» **EXERCISE**
In full and without alteration, output each record given here.

Stored data

-- ==== Sys2Proof/Syntax.lean ====
section
/-!
DEFINITION. Syntax.lean: the commands of the block, one constructor per row of spec/opcode_table.json in the
table's order, and the types of their operands. A command is what reaches the block from outside (a request
packet, a register access, a frame, a pin) or one of its own indivisible happenings (a timer, a boundary, a
measurement), with what the outside contributes to it as operands.
-/

namespace Sys2Proof.Machine

/-! ## Carriers, origins, requests -/

/-- The four command carriers, in the round-robin order of R52. -/
inductive Carrier where
  | mailbox | spi | net | uart
  deriving DecidableEq, Repr

/-- Carrier number c of R55. -/
def Carrier.idx : Carrier → Nat
  | .mailbox => 0
  | .spi => 1
  | .net => 2
  | .uart => 3

/-- Origin of a command or write (R54, Table 4.5): code, session or partner number, privilege. -/
structure Origin where
  code : Nat
  id : Nat := 0
  priv : Bool := false
  deriving DecidableEq, Repr

/-- A request that passed steps 1 to 5 of Table 2.2: carrier, origin, the source of its reply, header fields,
parameters, and the low 16 bits of its CRC-32C (Table 4.6). -/
structure Req where
  carrier : Carrier
  origin : Origin
  opcode : Nat := 0
  params : List Byte := []
  seq : Nat := 0
  noreply : Bool := false
  session : Nat := 0
  srcAddr : Nat := 0
  srcPort : Nat := 0
  crc : Nat := 0
  deriving DecidableEq, Repr

/-- The way a host's register access reaches the block: BAR0, BAR4 (privileged), or SPI with the level of
HOST_SEC_N at the chip-select edge (R45, R56). -/
inductive Via where
  | bar0
  | bar4
  | spi (secLow : Bool)
  deriving DecidableEq, Repr

/-- The four readers of R64 and R132, each with its own snapshot and capture buffers. -/
inductive Reader where
  | bar0 | bar4 | spi | interp
  deriving DecidableEq, Repr

/-- A 112-bit time (R108): seconds, nanoseconds, 2^-16 ns. -/
structure Tai where
  sec : Nat := 0
  ns : Nat := 0
  frac : Nat := 0
  deriving DecidableEq, Repr

/-- How a long operation ends: whether its verification or training passed, whether a fallback source had to
be taken, a fail mask (subsystems of R300, patch blocks, links), the Burins that failed, and lane margins. -/
structure LongEnd where
  ok : Bool := true
  mask : Nat := 0
  list : List Nat := []
  values : List Nat := []
  deriving DecidableEq, Repr

/-- One parity mismatch found by a check: a register with the data it now stores, or the block of a stream
entry or graph image (R72, R251, R273, R323). -/
inductive ParityHit where
  | reg (addr stored : Nat)
  | rxEntry (bank n : Nat)
  | txEntry (bank n : Nat)
  | graph (bank n : Nat)
  deriving DecidableEq, Repr

/-! ## PTP messages (R114 to R120) -/

/-- What a domain reads of a PTP message: major version, messageType, domain number, sequence, source port
identity, requesting port identity, two-step flag, correctionField in 2^-16 ns, the 48-bit seconds and the
nanoseconds it carries. -/
structure PtpMsg where
  version : Nat := 2
  msgType : Nat := 0
  dom : Nat := 0
  seq : Nat := 0
  src : Nat := 0
  reqSrc : Nat := 0
  twoStep : Bool := false
  corr : Int := 0
  sec : Nat := 0
  ns : Nat := 0
  deriving DecidableEq, Repr

/-- What an Announce carries beyond its header (R113, R117). -/
structure Announce where
  gm : Nat := 0
  prio1 : Nat := 128
  cls : Nat := 248
  acc : Nat := 0xFE
  variance : Nat := 0xFFFF
  prio2 : Nat := 128
  steps : Nat := 0
  utc : Int := 0
  utcValid : Bool := false
  leap59 : Bool := false
  leap61 : Bool := false
  deriving DecidableEq, Repr


/-! ## What the outside contributes to the clock references -/

/-- A quality level as an ESMC PDU carries it (Table 7.5). -/
inductive Ql where
  | ePRTC | prtc | prc | ssuA | ssuB | sec | eec1 | dnu | other
  deriving DecidableEq, Repr

/-- One reference in one 1 ms tick (Table 7.1, Table 7.2): whether its receive recovery is locked or its edges
arrive, whether a period was outside its tolerance, the second's average frequencies in ppt, the phase in
2^-16 ns, and a 100 ms rate measurement that ended, in 2^-4 Hz. -/
structure RefIn where
  act : Bool := false
  glitch : Bool := false
  ffoXo : Int := 0
  ffoDco : Int := 0
  phase : Int := 0
  rate : Option Nat := none
  deriving DecidableEq, Repr

/-- The captures of one 1 ms tick: REF0 to REF6, whether a second of measurement ends, and the loop's output in
ppt while it is LOCKED. -/
structure RefTickIn where
  refs : List RefIn := []
  second : Bool := false
  loopOut : Int := 0
  deriving DecidableEq, Repr

/-! ## Frames and packets (R205 to R276) -/

/-- A media packet (R236, R262): IP addresses in network order (4 or 16 bytes), ports, TTL and DSCP, RTP header
fields, payload. -/
structure MediaPkt where
  src : List Byte := []
  dst : List Byte := []
  sport : Nat := 0
  dport : Nat := 0
  ttl : Nat := 0
  dscp : Nat := 0
  ver : Nat := 2
  pt : Nat := 0
  ssrc : Nat := 0
  seq : Nat := 0
  ts : Nat := 0
  payload : List Byte := []
  deriving DecidableEq, Repr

» **RESPONSE TO THE EXERCISE**
-- ==== Sys2Proof/Syntax.lean ====
section
/-!
DEFINITION. Syntax.lean: the commands of the block, one constructor per row of spec/opcode_table.json in the
table's order, and the types of their operands. A command is what reaches the block from outside (a request
packet, a register access, a frame, a pin) or one of its own indivisible happenings (a timer, a boundary, a
measurement), with what the outside contributes to it as operands.
-/

namespace Sys2Proof.Machine

/-! ## Carriers, origins, requests -/

/-- The four command carriers, in the round-robin order of R52. -/
inductive Carrier where
  | mailbox | spi | net | uart
  deriving DecidableEq, Repr

/-- Carrier number c of R55. -/
def Carrier.idx : Carrier → Nat
  | .mailbox => 0
  | .spi => 1
  | .net => 2
  | .uart => 3

/-- Origin of a command or write (R54, Table 4.5): code, session or partner number, privilege. -/
structure Origin where
  code : Nat
  id : Nat := 0
  priv : Bool := false
  deriving DecidableEq, Repr

/-- A request that passed steps 1 to 5 of Table 2.2: carrier, origin, the source of its reply, header fields,
parameters, and the low 16 bits of its CRC-32C (Table 4.6). -/
structure Req where
  carrier : Carrier
  origin : Origin
  opcode : Nat := 0
  params : List Byte := []
  seq : Nat := 0
  noreply : Bool := false
  session : Nat := 0
  srcAddr : Nat := 0
  srcPort : Nat := 0
  crc : Nat := 0
  deriving DecidableEq, Repr

/-- The way a host's register access reaches the block: BAR0, BAR4 (privileged), or SPI with the level of
HOST_SEC_N at the chip-select edge (R45, R56). -/
inductive Via where
  | bar0
  | bar4
  | spi (secLow : Bool)
  deriving DecidableEq, Repr

/-- The four readers of R64 and R132, each with its own snapshot and capture buffers. -/
inductive Reader where
  | bar0 | bar4 | spi | interp
  deriving DecidableEq, Repr

/-- A 112-bit time (R108): seconds, nanoseconds, 2^-16 ns. -/
structure Tai where
  sec : Nat := 0
  ns : Nat := 0
  frac : Nat := 0
  deriving DecidableEq, Repr

/-- How a long operation ends: whether its verification or training passed, whether a fallback source had to
be taken, a fail mask (subsystems of R300, patch blocks, links), the Burins that failed, and lane margins. -/
structure LongEnd where
  ok : Bool := true
  mask : Nat := 0
  list : List Nat := []
  values : List Nat := []
  deriving DecidableEq, Repr

/-- One parity mismatch found by a check: a register with the data it now stores, or the block of a stream
entry or graph image (R72, R251, R273, R323). -/
inductive ParityHit where
  | reg (addr stored : Nat)
  | rxEntry (bank n : Nat)
  | txEntry (bank n : Nat)
  | graph (bank n : Nat)
  deriving DecidableEq, Repr

/-! ## PTP messages (R114 to R120) -/

/-- What a domain reads of a PTP message: major version, messageType, domain number, sequence, source port
identity, requesting port identity, two-step flag, correctionField in 2^-16 ns, the 48-bit seconds and the
nanoseconds it carries. -/
structure PtpMsg where
  version : Nat := 2
  msgType : Nat := 0
  dom : Nat := 0
  seq : Nat := 0
  src : Nat := 0
  reqSrc : Nat := 0
  twoStep : Bool := false
  corr : Int := 0
  sec : Nat := 0
  ns : Nat := 0
  deriving DecidableEq, Repr

/-- What an Announce carries beyond its header (R113, R117). -/
structure Announce where
  gm : Nat := 0
  prio1 : Nat := 128
  cls : Nat := 248
  acc : Nat := 0xFE
  variance : Nat := 0xFFFF
  prio2 : Nat := 128
  steps : Nat := 0
  utc : Int := 0
  utcValid : Bool := false
  leap59 : Bool := false
  leap61 : Bool := false
  deriving DecidableEq, Repr


/-! ## What the outside contributes to the clock references -/

/-- A quality level as an ESMC PDU carries it (Table 7.5). -/
inductive Ql where
  | ePRTC | prtc | prc | ssuA | ssuB | sec | eec1 | dnu | other
  deriving DecidableEq, Repr

/-- One reference in one 1 ms tick (Table 7.1, Table 7.2): whether its receive recovery is locked or its edges
arrive, whether a period was outside its tolerance, the second's average frequencies in ppt, the phase in
2^-16 ns, and a 100 ms rate measurement that ended, in 2^-4 Hz. -/
structure RefIn where
  act : Bool := false
  glitch : Bool := false
  ffoXo : Int := 0
  ffoDco : Int := 0
  phase : Int := 0
  rate : Option Nat := none
  deriving DecidableEq, Repr

/-- The captures of one 1 ms tick: REF0 to REF6, whether a second of measurement ends, and the loop's output in
ppt while it is LOCKED. -/
structure RefTickIn where
  refs : List RefIn := []
  second : Bool := false
  loopOut : Int := 0
  deriving DecidableEq, Repr

/-! ## Frames and packets (R205 to R276) -/

/-- A media packet (R236, R262): IP addresses in network order (4 or 16 bytes), ports, TTL and DSCP, RTP header
fields, payload. -/
structure MediaPkt where
  src : List Byte := []
  dst : List Byte := []
  sport : Nat := 0
  dport : Nat := 0
  ttl : Nat := 0
  dscp : Nat := 0
  ver : Nat := 2
  pt : Nat := 0
  ssrc : Nat := 0
  seq : Nat := 0
  ts : Nat := 0
  payload : List Byte := []
  deriving DecidableEq, Repr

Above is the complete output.